The problem: Look through the data below for the line with "def State.scrubEnd (s", and transcribe it exactly together with each line after it up to and including the line with "x.start) / 8) 0". Give nothing else.

Data records:

/-- A word of a workspace is lost: its ten LLRs become 0 (R436). The n-th cluster of the pickup that has a place lies n-th (log 161). -/
def State.llrsLost (s : State) (byte : Nat) : State :=
  let off := byte - 0x50000000
  let w := off % 0x400000 / 8
  if h : off / 0x400000 < 8 then
    let p : PickupId := ⟨off / 0x400000, h⟩
    match ((s.sides[p]).reads.filter fun r => r.inWorkspace)[w / (140 * codewordWords)]? with
    | none => s
    | some r =>
      let n := w % (140 * codewordWords) / codewordWords
      let first := firstLlr (w % codewordWords)
      let half : Fin 2 := if n % 2 = 0 then 0 else 1
      s.updSector p r.layer r.q (n / 2) fun x =>
        x.keep half ((x.llrs half).mapIdx fun i v => if first ≤ i ∧ i < first + 10 then 0 else v)
  else s

/-- The columns of a runout map that lie in a lost word read as 0 (R436); point m lies at byte 6m, focus, tracking, tilt. -/
def RunoutMap.wordLost (r : RunoutMap) (byte : Nat) : RunoutMap :=
  let w := byte / 8 * 8
  let inWord (b : Nat) : Bool := decide (w ≤ b ∧ b < w + 8)
  { r with points := (List.range 3).foldl (fun l i =>
      let m := w / 6 + i
      let (a, b, c) := Sparse.get (0, 0, 0) l m
      if m < 4096 then
        Sparse.put (0, 0, 0) l m (if inWord (6 * m) then 0 else a, if inWord (6 * m + 2) then 0 else b, if inWord (6 * m + 4) then 0 else c)
      else l) r.points }

/-- A word of a runout map is lost. -/
def State.mapWordLost (s : State) (byte : Nat) : State :=
  let i := (byte - 0x400000) / 0x6000
  if h : i < 32 then
    s.updP ⟨i / 4, by omega⟩ fun k => { k with maps := upd k.maps ⟨i % 4, by omega⟩ fun r => r.wordLost ((byte - 0x400000) % 0x6000) }
  else s

/-- A word of a cluster-map entry is lost: the entry is stored Poisoned (R436). Entry i = p · 2^21 + layer · 2^19 + q (R50). -/
def State.entryLost (s : State) (byte : Nat) : State :=
  let i := byte / 16
  if h : i / 2 ^ 21 < 8 then
    let p : PickupId := ⟨i / 2 ^ 21, h⟩
    let layer := i / 2 ^ 19 % 4
    let q := i % 2 ^ 19
    if s.sides[p].built || s.sides[p].building then s.setEntry p layer q { s.entry p layer q with poisoned := true } else s
  else s

/-- A word of an on-ramp item is lost (R432); word index 4 · (64k + 32 · bank + slot) + word. -/
def State.itemLost (s : State) (word : Nat) : State :=
  if h : word / 256 < 64 then
    let k : RampId := ⟨word / 256, h⟩
    let r := s.ramps[k]
    let bank := decide (32 ≤ word / 4 % 64)
    let slot := word / 4 % 32
    let pool := if bank = r.fillBank then r.filling else r.draining
    match pool.find? fun x => x.slot == slot with
    | none => s
    | some x =>
      let s := s.updRamp k fun r => (r.remove x).settle (s.ob Obj.onRampMode k == 0) false
      let s := (s.bump Obj.onRampItemsLost k 0).report Isl.mem Ev.memOnrampItemLost [(k.val : Int), (slot + if bank then 32 else 0 : Nat)]
      s.finishCmd x.cmd .internalError
  else s

/-- A word of the event buffer is lost: its record is not programmed and counts as dropped; `EventWindow` returns it unreadable. -/
def State.recordLost (s : State) (word : Nat) : State :=
  let pos := word / 4
  let r := s.recorder
  let first := r.ringCount - r.buffer.length
  match (r.buffer.mapIdx fun i x => ((first + i) % bufferSize, x)).find? fun e => e.1 == pos with
  | none => s
  | some (_, x) =>
    let waits := r.backlog.any fun e => e.record.seq == x.seq
    let s := s.updR fun r => { r with
      unreadable := r.unreadable ++ [x.seq], backlog := r.backlog.filter fun e => e.record.seq != x.seq
      page := r.page.filter fun y => y.seq != x.seq }
    if waits then s.countGap x.seq else s

/-- The two samples of a lost word of the trace memory read as 0x8000_0000; sample j of a channel was stored at j mod 65,536. -/
def State.samplesLost (s : State) (word : Nat) : State :=
  if h : word / 32768 < 8 then
    let ch : Fin 8 := ⟨word / 32768, h⟩
    let t := s.traces[ch]
    let total := (t.stopN - t.startN) / 2 ^ (s.obN Obj.traceDecimation ch) + 1
    let first := total - t.samples.length
    let hit (i : Nat) : Bool := decide ((first + i) % 65536 / 2 = word % 32768)
    { s with traces := upd s.traces ch fun t => { t with samples := t.samples.mapIdx fun i v => if hit i then -(2 ^ 31) else v } }
  else s

/-- What the owner of a lost word does (R436). -/
def State.ownerActs (s : State) (memory byte : Nat) (holds : WordHolds) : State :=
  match ownerOf memory byte holds, holds with
  | .merge, _ => s.mergeWordLost (memory == 8) (byte / 8)
  | .milestone, .captureBlock i => { s with milestone := { s.milestone with blocks := upd s.milestone.blocks i fun b => { b with valid := false } } }
  | .frameStore, _ => s.frameWordLost byte
  | .runoutMap, _ => s.mapWordLost byte
  | .clusterMap, _ => s.entryLost byte
  | .workspace, _ => s.llrsLost byte
  | .writeBuffer, .buffered p z c => if (byte - 0x10000000) / 0x8000000 = p.val then s.bufferLost p z c else s
  | .staging, .command k => s.finishCmd k .internalError
  | .host, .command k => s.finishCmd k .internalError
  | .scheduler, .command k => s.finishCmd k .internalError
  | .scheduler, .run p => s.abandonRun p .gates
  | .core, _ => { s with power := { s.power with coreDown := true } }
  | .onRamp, _ => s.itemLost byte
  | .eventBuffer, _ => s.recordLost byte
  | .trace, _ => s.samplesLost byte
  | .storage, .download => { s with host := { s.host with downloadBad := true } }
  | _, _ => s

/-- UNCORRECTABLE_READ (R427, R432, R436): counted and recorded, and the owner acts. A cache or lay-by word only costs its line. The test
window is ignored (R413). -/
def execUncorrectableRead (memory place : Nat) (syndrome : BitVec 8) (scrub : Bool) (holds : WordHolds) (s : State) : Out :=
  if !placeExists memory place then .fault (.noSuchAddress memory place)
  else s.when (s.memUp && (classify syndrome).lost && !(memory == 0 && inWindow (place / 8))) fun s =>
    let s := ((s.bump Obj.uncorrectableWords 0 0).setOb Obj.lastUncorrectableAddress 0 0 (codedAddress memory place)).setOb
      Obj.lastUncorrectableSyndrome 0 0 syndrome.toNat
    let s := if scrub && memory == 0 then s.scrubHit (place / 8 * 8) syndrome else s
    match ownerOf memory place holds with
    | .cache =>
      (s.bump Obj.cacheLineRepairs 0 0).updMem fun m =>
        if memory = 1 then { m with cache := m.cache.filter fun e => e.2 != place / 64 }
        else { m with layby := m.layby.filter fun l => l != place / 64 }
    | o => (s.report Isl.mem Ev.memUncorrectable [codedAddress memory place, (syndrome.toNat : Int), o.code]).ownerActs memory place holds

/-! ### Split writes (R413, R414) -/

/-- Whether `SplitCommand` is refused with ObjectBusy. -/
def State.splitBusy (s : State) : Bool := decide (s.ob Obj.splitWriteEnable ≠ 1)
/-- The word at `SplitAddress`. -/
def State.splitWord (s : State) : Nat := s.obN Obj.splitAddress / 8

/-- RAW_WRITE (R414): `SplitData` and `SplitCheck` as given. -/
def execRawWrite (cl : Client) (v : Int) (s : State) : Out :=
  .next (if v ≠ 1 then s else s.hostWrite cl Obj.splitCommand 0 0 v false s.splitBusy fun s =>
    s.updMem fun m => m.store false s.splitWord
      { data := BitVec.ofNat 64 (s.obN Obj.splitData), check := BitVec.ofNat 8 (s.obN Obj.splitCheck) })

/-- ENCODED_WRITE (R414): `SplitData` with its computed check bits. -/
def execEncodedWrite (cl : Client) (v : Int) (s : State) : Out :=
  .next (if v ≠ 2 then s else s.hostWrite cl Obj.splitCommand 0 0 v false s.splitBusy fun s =>
    s.updMem fun m => m.store false s.splitWord (encodeWord false s.splitWord (BitVec.ofNat 64 (s.obN Obj.splitData))))

/-- SPLIT_READ (R414): data after correction, stored check bits, syndrome and class; nothing is written back. -/
def execSplitRead (cl : Client) (v : Int) (s : State) : Out :=
  .next (if v ≠ 3 then s else s.hostWrite cl Obj.splitCommand 0 0 v false s.splitBusy fun s =>
    let c := s.mem.cell false s.splitWord
    let f := foldOf false s.splitWord
    (((s.setOb Obj.splitReadData 0 0 (c.corrected f).toNat).setOb Obj.splitReadCheck 0 0 c.check.toNat).setOb
      Obj.splitSyndrome 0 0 (c.syndrome f).toNat).setOb Obj.splitClass 0 0 (classify (c.syndrome f)).code)

/-! ### The scrubber (R422, R423) -/

/-- First byte after the range that `ScrubStart` and `ScrubLength` name. -/
def State.scrubEnd (s : State) : Nat := s.obN Obj.scrubStart + s.obN Obj.scrubLength

/-- SCRUB_START (R422, R423): a pass begins; ObjectBusy while one runs. -/
def execScrubStart (cl : Client) (v : Int) (s : State) : Out :=
  .next (if v ≠ 1 then s else
    s.hostWrite cl Obj.scrubCommand 0 0 v (decide (0xFFFC00 < s.scrubEnd)) s.mem.scrub.isSome fun s =>
      s.updMem fun m => { m with
        scrubPasses := m.scrubPasses + 1
        scrub := some { start := s.obN Obj.scrubStart, next := s.obN Obj.scrubStart, stop := s.scrubEnd, wordsRead := 0, corrected := 0
                        uncorrectable := 0, firstFail := none, stopping := false } })

/-- SCRUB_STOP (R423): the pass ends at the next word. -/
def execScrubStop (cl : Client) (v : Int) (s : State) : Out :=
  .next (if v ≠ 2 then s else s.hostWrite cl Obj.scrubCommand 0 0 v false false fun s =>
    s.updMem fun m => { m with scrub := m.scrub.map fun x => { x with stopping := true } })

/-- `ScrubSummary` of a pass that ends after some words with a status, as its fields (R423), and EV_MEM_SCRUB_DONE. -/
def State.endScrub (s : State) (x : Scrub) (wordsRead status : Nat) : State :=
  let f := x.firstFail.getD (0xFFFFFFFF, 0, 0)
  (s.updMem fun m => { m with
    scrub := none
    scrubSummary := [m.scrubPasses, x.start, wordsRead, x.corrected, x.uncorrectable, f.1, f.2.1, f.2.2, status] }).report Isl.mem
      Ev.memScrubDone [(wordsRead : Int), (x.corrected : Int), (x.uncorrectable : Int)]

/-- SCRUB_DONE (R423): the pass has read its whole range, or as many words as it had when it was stopped. -/
def execScrubDone (wordsRead : Nat) (s : State) : Out :=
  s.when s.memUp fun s =>
    match s.mem.scrub with
    | none => s
    | some x => if x.stopping then s.endScrub x (min wordsRead ((x.stop - x.start) / 8)) 1 else s.endScrub x ((x.stop - x.start) / 8) 0

/-! ### Cache (R424 to R429) -/

/-- CACHE_DISABLE (R427): 0 is written to `CacheEnable`; requests wait while the merge buffer drains. -/
def execCacheDisable (cl : Client) (v : Int) (s : State) : Out :=
  .next (if v ≠ 0 then s else s.hostWrite cl Obj.cacheEnable 0 0 v false false fun s =>
    let s := s.setOb Obj.cacheEnable 0 0 0
    if s.mem.cacheOn then (s.updMem fun m => { m with cacheDisabling := true }).endDisable else s)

Expected answer:
def State.scrubEnd (s : State) : Nat := s.obN Obj.scrubStart + s.obN Obj.scrubLength

/-- SCRUB_START (R422, R423): a pass begins; ObjectBusy while one runs. -/
def execScrubStart (cl : Client) (v : Int) (s : State) : Out :=
  .next (if v ≠ 1 then s else
    s.hostWrite cl Obj.scrubCommand 0 0 v (decide (0xFFFC00 < s.scrubEnd)) s.mem.scrub.isSome fun s =>
      s.updMem fun m => { m with
        scrubPasses := m.scrubPasses + 1
        scrub := some { start := s.obN Obj.scrubStart, next := s.obN Obj.scrubStart, stop := s.scrubEnd, wordsRead := 0, corrected := 0
                        uncorrectable := 0, firstFail := none, stopping := false } })

/-- SCRUB_STOP (R423): the pass ends at the next word. -/
def execScrubStop (cl : Client) (v : Int) (s : State) : Out :=
  .next (if v ≠ 2 then s else s.hostWrite cl Obj.scrubCommand 0 0 v false false fun s =>
    s.updMem fun m => { m with scrub := m.scrub.map fun x => { x with stopping := true } })

/-- `ScrubSummary` of a pass that ends after some words with a status, as its fields (R423), and EV_MEM_SCRUB_DONE. -/
def State.endScrub (s : State) (x : Scrub) (wordsRead status : Nat) : State :=
  let f := x.firstFail.getD (0xFFFFFFFF, 0, 0)
  (s.updMem fun m => { m with
    scrub := none
    scrubSummary := [m.scrubPasses, x.start, wordsRead, x.corrected, x.uncorrectable, f.1, f.2.1, f.2.2, status] }).report Isl.mem
      Ev.memScrubDone [(wordsRead : Int), (x.corrected : Int), (x.uncorrectable : Int)]

/-- SCRUB_DONE (R423): the pass has read its whole range, or as many words as it had when it was stopped. -/
def execScrubDone (wordsRead : Nat) (s : State) : Out :=
  s.when s.memUp fun s =>
    match s.mem.scrub with
    | none => s
    | some x => if x.stopping then s.endScrub x (min wordsRead ((x.stop - x.start) / 8)) 1 else s.endScrub x ((x.stop - x.start) / 8) 0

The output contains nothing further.